TASK = Using the entries below, copy out all lines where "chks" is found.

··· DATA SHOWN ···

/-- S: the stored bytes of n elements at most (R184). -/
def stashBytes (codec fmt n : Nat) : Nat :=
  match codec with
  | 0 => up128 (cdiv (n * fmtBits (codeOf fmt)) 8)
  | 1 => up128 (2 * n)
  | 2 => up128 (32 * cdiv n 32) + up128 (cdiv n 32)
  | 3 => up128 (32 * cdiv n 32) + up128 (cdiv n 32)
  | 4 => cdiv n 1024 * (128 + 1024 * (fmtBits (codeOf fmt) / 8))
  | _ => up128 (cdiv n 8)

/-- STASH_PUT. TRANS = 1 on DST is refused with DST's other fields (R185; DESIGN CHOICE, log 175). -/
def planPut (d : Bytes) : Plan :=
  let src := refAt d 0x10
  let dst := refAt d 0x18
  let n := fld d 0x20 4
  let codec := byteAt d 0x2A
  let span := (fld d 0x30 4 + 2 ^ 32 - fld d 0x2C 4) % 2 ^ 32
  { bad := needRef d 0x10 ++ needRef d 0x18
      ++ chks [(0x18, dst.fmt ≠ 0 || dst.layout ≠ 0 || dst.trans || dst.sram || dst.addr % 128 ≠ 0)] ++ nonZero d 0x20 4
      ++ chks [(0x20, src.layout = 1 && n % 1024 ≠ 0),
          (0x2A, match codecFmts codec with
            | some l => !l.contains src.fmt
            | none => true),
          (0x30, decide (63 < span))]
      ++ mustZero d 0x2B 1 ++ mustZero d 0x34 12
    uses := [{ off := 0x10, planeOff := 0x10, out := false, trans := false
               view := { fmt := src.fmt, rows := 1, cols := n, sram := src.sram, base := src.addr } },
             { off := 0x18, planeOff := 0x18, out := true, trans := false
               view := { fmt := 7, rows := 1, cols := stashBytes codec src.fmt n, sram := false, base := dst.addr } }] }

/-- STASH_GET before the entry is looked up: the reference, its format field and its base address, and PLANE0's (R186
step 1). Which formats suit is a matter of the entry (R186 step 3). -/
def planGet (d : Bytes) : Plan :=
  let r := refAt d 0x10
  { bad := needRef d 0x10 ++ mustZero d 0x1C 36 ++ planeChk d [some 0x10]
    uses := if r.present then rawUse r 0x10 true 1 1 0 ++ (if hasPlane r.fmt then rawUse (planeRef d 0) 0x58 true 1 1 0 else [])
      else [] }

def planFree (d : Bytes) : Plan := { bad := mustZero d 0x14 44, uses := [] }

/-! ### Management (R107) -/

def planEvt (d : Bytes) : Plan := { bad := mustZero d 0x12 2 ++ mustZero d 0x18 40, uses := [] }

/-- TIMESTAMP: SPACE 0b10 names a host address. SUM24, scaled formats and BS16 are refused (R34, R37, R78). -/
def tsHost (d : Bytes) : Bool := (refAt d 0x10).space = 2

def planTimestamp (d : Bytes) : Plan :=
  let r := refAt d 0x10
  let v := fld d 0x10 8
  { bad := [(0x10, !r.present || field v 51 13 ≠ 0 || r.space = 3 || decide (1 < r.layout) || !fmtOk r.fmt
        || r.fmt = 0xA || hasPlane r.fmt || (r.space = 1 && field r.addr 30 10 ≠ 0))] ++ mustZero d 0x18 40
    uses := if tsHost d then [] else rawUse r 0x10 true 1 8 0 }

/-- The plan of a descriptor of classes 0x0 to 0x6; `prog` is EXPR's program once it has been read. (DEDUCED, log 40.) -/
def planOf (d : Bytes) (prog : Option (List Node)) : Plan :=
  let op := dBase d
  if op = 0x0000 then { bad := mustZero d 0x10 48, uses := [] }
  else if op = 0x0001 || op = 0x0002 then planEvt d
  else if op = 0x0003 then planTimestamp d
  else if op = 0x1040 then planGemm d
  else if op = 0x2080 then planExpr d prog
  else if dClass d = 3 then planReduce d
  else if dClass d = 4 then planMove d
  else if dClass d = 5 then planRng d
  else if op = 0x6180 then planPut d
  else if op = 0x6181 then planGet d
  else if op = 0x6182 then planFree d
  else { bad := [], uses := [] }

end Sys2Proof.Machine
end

···

TASK RESPONSE =
      ++ chks [(0x18, dst.fmt ≠ 0 || dst.layout ≠ 0 || dst.trans || dst.sram || dst.addr % 128 ≠ 0)] ++ nonZero d 0x20 4
      ++ chks [(0x20, src.layout = 1 && n % 1024 ≠ 0),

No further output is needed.